## WORK REQUEST
Return the lines of the data below exactly. Start at the first and end with the line containing "(code : BitVec".

## INPUT DATA
/-- An inference the spec marks as its own (R254, "[derived: from rules R247 and R240 ...]"): the cycle-level machine refines the command-level one. For every sequence of commands, each presented and then given
sixteen edges at which the host does anything but reset, it ends where the command-level machine ends: a completed command or a
lasting fault. -/
def Obligations.EdgesRefineCommandLevel : Prop :=
  ∀ (cmds : List (Instr × List Pins)) (s : State), s.st = .idle ∨ s.st = .fault →
    (∀ c ∈ cmds, CommandSteps c.2) →
    runEdges (cmds.flatMap fun c => presentPins c.1 :: c.2) s = .next ((cmds.map Prod.fst).foldl commandLevelStep s)

/-! ### Faults (60_exceptions.md) -/

/-- Rules R283 and R284, by the fault entry of R281: an accepted illegal word writes ERR `01`, an ENC or DEC accepted without a cipher
instance writes ERR `10`, each with `st`, and nothing else; STATUS then shows FAULT, no BUSY and the code, and `cmd_ready` is 0. -/
def Obligations.ViolationsRaiseTheirFaults : Prop :=
  (∀ (p : Pins) (s : State), s.st = .idle → p.rst = false → p.cmdValid = true →
    p.cmdWord ∉ [0x01#8, 0x02#8, 0x03#8] → edge p s = .next { s with err := 0b01#2, st := .fault }) ∧
  (∀ (b : Block) (s : State), s.st = .idle → s.keyValid = false →
    exec (.enc b) s = .next { s with err := 0b10#2, st := .fault } ∧
    exec (.dec b) s = .next { s with err := 0b10#2, st := .fault }) ∧
  ∀ (s : State) (code : BitVec 2),
    let t := { s with err := code, st := .fault }
    t.cmdReady = false ∧ t.status.getLsbD 3 = true ∧ t.status.getLsbD 0 = false ∧ t.status.extractLsb' 4 2 = code

/-- Rule R291: in FAULT no command is accepted and nothing changes however long the host presents anything without a reset, and a reset edge
leaves FAULT with `ERR`, `KEY_VALID` and `DOUT_VALID` cleared. -/
def Obligations.FaultLastsUntilReset : Prop :=
  ∀ (s : State) (ps : List Pins) (p : Pins), s.st = .fault → NoReset ps → p.rst = true →
    s.cmdReady = false ∧ runEdges ps s = .next s ∧
    ∃ t, runEdges (ps ++ [p]) s = .next t ∧ t.st = .idle ∧ t.err = 0b00#2 ∧ t.keyValid = false ∧ t.doutValid = false

/-- An inference the spec marks as its own (R288, "[derived: from rules R283, R284 ...]"): FAULT is entered only by an accepted illegal word, with code ILLEGAL_CMD, or by an ENC or DEC accepted with
`KEY_VALID = 0`, with code NO_KEY. -/
def Obligations.OnlyTwoCausesOfFault : Prop :=
  ∀ (p : Pins) (s t : State), edge p s = .next t → s.st ≠ .fault → t.st = .fault →
    s.st = .idle ∧ p.rst = false ∧ p.cmdValid = true ∧
    ((p.cmdWord ∉ [0x01#8, 0x02#8, 0x03#8] ∧ t = { s with err := 0b01#2, st := .fault }) ∨
     ((p.cmdWord = 0x02#8 ∨ p.cmdWord = 0x03#8) ∧ s.keyValid = false ∧ t = { s with err := 0b10#2, st := .fault }))

/-- For the model as a whole (60_exceptions.md section 2, "the algorithm is total over its defined domain"): every step of every state
answers a next state; no step stops. -/
def Obligations.EveryStepAnswersNext : Prop :=
  ∀ s : State, ∃ t, step s = .next t

/-! ### Reset (70_reset_and_hazards.md) -/

/-- Rule R320: a reset edge overrides everything in every state, accepts no command and writes exactly these registers. -/
def Obligations.ResetEdgeWrites : Prop :=
  ∀ (p : Pins) (s : State), p.rst = true →
    accepts p s = false ∧ edge p s = .next { s with
      st := .idle, rnd := 0, dir := false, keyValid := false
      dout := 0x0000000000000000#64, doutValid := false, err := 0b00#2 }

/-- An inference the spec marks as its own (R321, "[derived: from rule R320 ...]"): what the host sees after a reset edge, from any state, and in the model's reset state. -/
def Obligations.OutputsAfterReset : Prop :=
  State.reset.outputs = { cmdReady := true, dout := 0, status := 0x00#8 } ∧
  ∀ (p : Pins) (s : State), p.rst = true →
    ∃ t, edge p s = .next t ∧ t.outputs = { cmdReady := true, dout := 0, status := 0x00#8 }

/-- An inference the spec marks as its own (R331, "[derived: from rule R320]"): a reset inside a command, after any edges of any host, abandons it; an ENC or DEC that follows raises NO_KEY. -/
def Obligations.ResetInsideCommandNeedsNewKey : Prop :=
  ∀ (s : State) (ps : List Pins) (p : Pins) (i : Instr) (b : Block), p.rst = true → i = .enc b ∨ i = .dec b →
    ∃ t u, runEdges (ps ++ [p]) s = .next t ∧ t.keyValid = false ∧ t.dout = 0 ∧ t.doutValid = false ∧
      runEdges (ps ++ [p, presentPins i]) s = .next u ∧ u.outputs = { cmdReady := false, dout := 0, status := 0x28#8 }

/-- 93_implementation_defined.md U1 ("A proof that a result is independent of the draw is the check"): after a reset edge from any two states, whatever `KEY`, `SK`, `C`, `D`, `L` and `R`
held, every later output is the same for every host. No output rests on the values the model names for them
(notes/assumptions/1.md). -/
def Obligations.OutputsIgnoreUnresetRegisters : Prop :=
  ∀ (s t : State) (p : Pins) (ps : List Pins), p.rst = true →
    ∃ s' t', runEdges (p :: ps) s = .next s' ∧ runEdges (p :: ps) t = .next t' ∧ s'.outputs = t'.outputs

/-! ### The engine as a whole (10_state.md, 20_memory.md, 44_feistel_driver.md) -/

/-- Rule R43 and the STATUS table of 10_state.md section 2: the fields of STATUS and `cmd_ready` in every state. -/
def Obligations.StatusFieldsShowRegisters : Prop :=
  ∀ s : State,
    (s.status.getLsbD 0 = true ↔ s.st = .ks ∨ s.st = .run) ∧
    s.status.getLsbD 1 = s.keyValid ∧ s.status.getLsbD 2 = s.doutValid ∧
    (s.status.getLsbD 3 = true ↔ s.st = .fault) ∧
    s.status.extractLsb' 4 2 = s.err ∧ s.status.extractLsb' 6 2 = 0 ∧
    (s.cmdReady = true ↔ s.st = .idle) ∧
    (s.cmdReady = true ↔ s.status.getLsbD 0 = false ∧ s.status.getLsbD 3 = false)

/-- The model's invariant (Safety.lean, from 10_state.md sections 1, 2 and 4 and 95_test_vectors.md section 3.6) holds after a reset edge from any
state, and in the model's reset state. -/
def Obligations.ResetMeetsInvariant : Prop :=
  Inv State.reset ∧ ∀ (p : Pins) (s t : State), p.rst = true → edge p s = .next t → Inv t

/-- Every step keeps the invariant, from every state that has it: so does every edge with any input ports. -/
def Obligations.StepKeepsInvariant : Prop :=
  ∀ s t : State, Inv s → (step s = .next t ∨ ∃ p, edge p s = .next t) → Inv t

/-- 95_test_vectors.md section 3.6: in a state with the invariant STATUS has one of ten values, so BUSY and FAULT are never both 1 and
FAULT = 1 iff ERR is `01` or `10` (10_state.md section 2, "[derived: from rules R36, R41 ...]"). -/
def Obligations.StatusTakesTenValues : Prop :=
  ∀ s : State, Inv s → s.status ∈ reachableStatus ∧
    ¬(s.status.getLsbD 0 = true ∧ s.status.getLsbD 3 = true) ∧
    (s.status.getLsbD 3 = true ↔ s.err = 0b01#2 ∨ s.err = 0b10#2)

/-- 10_state.md section 1, the column "written by": at an edge without a reset each of the thirteen registers changes only where its row
names a writer. -/
def Obligations.EachRegisterHasItsWriters : Prop :=
  ∀ (p : Pins) (s t : State), p.rst = false → edge p s = .next t →
    let loads := accepts p s = true ∧ p.cmdWord = 0x01#8
    let crypts := accepts p s = true ∧ (p.cmdWord = 0x02#8 ∨ p.cmdWord = 0x03#8) ∧ s.keyValid = true
    let last := s.rnd = 15
    (t.key ≠ s.key → loads) ∧
    (∀ k, readSubkey t.sk k ≠ readSubkey s.sk k → s.st = .ks ∧ s.rnd = k) ∧
    (t.keyValid ≠ s.keyValid → loads ∧ t.keyValid = false ∨ s.st = .ks ∧ last ∧ t.keyValid = true) ∧
    (t.c ≠ s.c ∨ t.d ≠ s.d → loads ∨ s.st = .ks) ∧
    (t.l ≠ s.l ∨ t.r ≠ s.r → crypts ∨ s.st = .run) ∧
    (t.st ≠ s.st → accepts p s = true ∨ (s.st = .ks ∨ s.st = .run) ∧ last) ∧
    (t.rnd ≠ s.rnd → loads ∨ crypts ∨ s.st = .ks ∨ s.st = .run) ∧
    (t.dir ≠ s.dir → crypts) ∧
    (t.dout ≠ s.dout → s.st = .run ∧ last) ∧
    (t.doutValid ≠ s.doutValid → crypts ∧ t.doutValid = false ∨ s.st = .run ∧ last ∧ t.doutValid = true) ∧
    (t.err ≠ s.err → accepts p s = true ∧ t.st = .fault)

/-- An inference the spec marks as its own (R48, "[derived: from rules R39, R42 ...]"): two states that agree on what the ports show, on `st` and on `rnd` show the same at the next edge, whatever `KEY`, `SK`, `C`,
`D`, `L`, `R` and `dir` hold, unless that edge is the last RUN step, which delivers a result. -/
def Obligations.HiddenRegistersStayHidden : Prop :=
  ∀ (p : Pins) (s t : State), s.outputs = t.outputs → s.st = t.st → s.rnd = t.rnd →
    ¬(s.st = .run ∧ s.rnd = 15) →
    ∃ s' t', edge p s = .next s' ∧ edge p t = .next t' ∧ s'.outputs = t'.outputs ∧ s'.st = t'.st ∧ s'.rnd = t'.rnd

/-- 30_encoding.md section 1 (R101): a command is accepted exactly when `rst = 0`, `cmd_valid = 1` and `cmd_ready = 1`; then the edge is the decoded command's
acceptance; otherwise the values of the command inputs do not matter. The last clause is the model's reading, DEDUCED
(notes/assumptions/5.md): a command given to `exec` while the engine is not ready changes nothing, because it waits; R101 itself speaks
of edges, at which a running command steps on. -/
def Obligations.AcceptanceIsTheHandshake : Prop :=
  ∀ (p : Pins) (s : State),
    (accepts p s = true ↔ p.rst = false ∧ p.cmdValid = true ∧ s.st = .idle) ∧
    (accepts p s = true → ∀ i, decode p.cmdWord p.cmdData = .ok i → edge p s = exec i s) ∧
    (∀ q : Pins, accepts p s = false → accepts q s = false → p.rst = q.rst → edge p s = edge q s) ∧
    ∀ i : Instr, s.cmdReady = false → exec i s = .next s

/-- Rule R240: the FSM table, row by row, for every state and every value of the input ports, with `cmd_ready` in each row. -/
def Obligations.FsmTableRows : Prop :=
  ∀ (p : Pins) (s : State),
    (s.cmdReady = true ↔ s.st = .idle) ∧
    (p.rst = true → edge p s = .next (resetEdge s)) ∧
    (p.rst = false →
      (s.st = .idle → p.cmdValid = false → edge p s = .next s) ∧
      (s.st = .idle → p.cmdValid = true → ∀ e, decode p.cmdWord p.cmdData = .error e →
        edge p s = .next (raiseFault .illegalCmd s)) ∧
      (s.st = .idle → p.cmdValid = true → ∀ K, decode p.cmdWord p.cmdData = .ok (.ldkey K) →
        edge p s = .next (acceptKey K s)) ∧
      (s.st = .idle → p.cmdValid = true → ∀ b (dir : Bool),
        decode p.cmdWord p.cmdData = .ok (if dir then .dec b else .enc b) →
        edge p s = .next (if s.keyValid then acceptBlock dir b s else raiseFault .noKey s)) ∧
      (s.st = .ks → edge p s = .next (ksStep s)) ∧
      (s.st = .run → edge p s = .next (runStep s)) ∧
      (s.st = .fault → edge p s = .next s))

/-- 70_reset_and_hazards.md section 4 and 44_feistel_driver.md section 5 (R255 is marked "[derived]"): a command accepted in IDLE that does not fault keeps the engine busy and not ready for exactly sixteen further
edges, whatever the key, the block and the host. -/
def Obligations.CommandTakesSeventeenEdges : Prop :=
  ∀ (i : Instr) (s : State) (ps : List Pins), s.st = .idle → (∀ b, i = .enc b ∨ i = .dec b → s.keyValid = true) →
    NoReset ps → ps.length ≤ 16 →
    ∃ u, runEdges (presentPins i :: ps) s = .next u ∧
      (ps.length < 16 → u.cmdReady = false ∧ u.busy = true) ∧ (ps.length = 16 → u.cmdReady = true ∧ u.busy = false)

/-! ### The step and the host (30_encoding.md) -/

/-- A step runs the decoded command: when the host's next action presents a word and operand that decode to `i` and the engine is IDLE, the
step is `exec i` and the host's line is done. The second clause is about the model's own `withFetchWord`, a DESIGN CHOICE
(notes/assumptions/3.md): it presents the table word, the operand in bits 71:8, to an engine it sets to IDLE, and the step is `exec` of
the command the decoder reads from that word. The script is the model's own field too (notes/assumptions/2.md). -/
def Obligations.StepRunsTheDecodedCommand : Prop :=
  (∀ (s t : State) (w : CmdWord) (d : Block) (rest : List HostAction) (i : Instr),
    s.st = .idle → s.script = .command w d :: rest → decode w d = .ok i → exec i s = .next t →
    step s = .next { t with script := rest }) ∧
  ∀ (s t : State) (nbits w : Nat) (i : Instr),
    decodeTableWord nbits w = some i → exec i { s with st := .idle } = .next t →
    step (s.withFetchWord nbits w) = .next t

/-- Every run of steps is a run of edges for some input ports of the host, so the statements about edges reach every run: `n` steps leave
the engine's registers as `n` edges do. The host's side of the state is the model's own (DESIGN CHOICE, notes/assumptions/2.md). -/
def Obligations.StepsAreEdgesOfTheHost : Prop :=
  ∀ (n : Nat) (s : State), ∃ (ps : List Pins) (t u : State), ps.length = n ∧
    Host.Core.run Sys2Proof.core n s = .next t ∧ runEdges ps s = .next u ∧
    t = { u with script := t.script, reads := t.reads }

/-- An inference the spec marks as its own (R330, "[derived: from 30_encoding.md rule R101 ...]"): a command line presented while the engine is busy waits through the running command's remaining steps, is not
dropped, and is accepted at the first edge after them. -/
def Obligations.CommandLineWaitsForReady : Prop :=
  ∀ (s : State) (w : CmdWord) (d : Block) (rest : List HostAction),
    s.st = .ks ∨ s.st = .run → s.script = .command w d :: rest →
    ∃ t u, Host.Core.run Sys2Proof.core (16 - s.rnd.toNat) s = .next t ∧ t.st = .idle ∧ t.script = s.script ∧
      step t = .next u ∧ u.script = rest

/-- 60_exceptions.md section 4: a host that presents a command to an engine in FAULT waits forever: no number of steps changes anything. -/
def Obligations.CommandLineInFaultWaitsForever : Prop :=
  ∀ (n : Nat) (s : State) (w : CmdWord) (d : Block) (rest : List HostAction),
    s.st = .fault → s.script = .command w d :: rest → Host.Core.run Sys2Proof.core n s = .next s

## SOLUTION
/-- An inference the spec marks as its own (R254, "[derived: from rules R247 and R240 ...]"): the cycle-level machine refines the command-level one. For every sequence of commands, each presented and then given
sixteen edges at which the host does anything but reset, it ends where the command-level machine ends: a completed command or a
lasting fault. -/
def Obligations.EdgesRefineCommandLevel : Prop :=
  ∀ (cmds : List (Instr × List Pins)) (s : State), s.st = .idle ∨ s.st = .fault →
    (∀ c ∈ cmds, CommandSteps c.2) →
    runEdges (cmds.flatMap fun c => presentPins c.1 :: c.2) s = .next ((cmds.map Prod.fst).foldl commandLevelStep s)

/-! ### Faults (60_exceptions.md) -/

/-- Rules R283 and R284, by the fault entry of R281: an accepted illegal word writes ERR `01`, an ENC or DEC accepted without a cipher
instance writes ERR `10`, each with `st`, and nothing else; STATUS then shows FAULT, no BUSY and the code, and `cmd_ready` is 0. -/
def Obligations.ViolationsRaiseTheirFaults : Prop :=
  (∀ (p : Pins) (s : State), s.st = .idle → p.rst = false → p.cmdValid = true →
    p.cmdWord ∉ [0x01#8, 0x02#8, 0x03#8] → edge p s = .next { s with err := 0b01#2, st := .fault }) ∧
  (∀ (b : Block) (s : State), s.st = .idle → s.keyValid = false →
    exec (.enc b) s = .next { s with err := 0b10#2, st := .fault } ∧
    exec (.dec b) s = .next { s with err := 0b10#2, st := .fault }) ∧
  ∀ (s : State) (code : BitVec 2),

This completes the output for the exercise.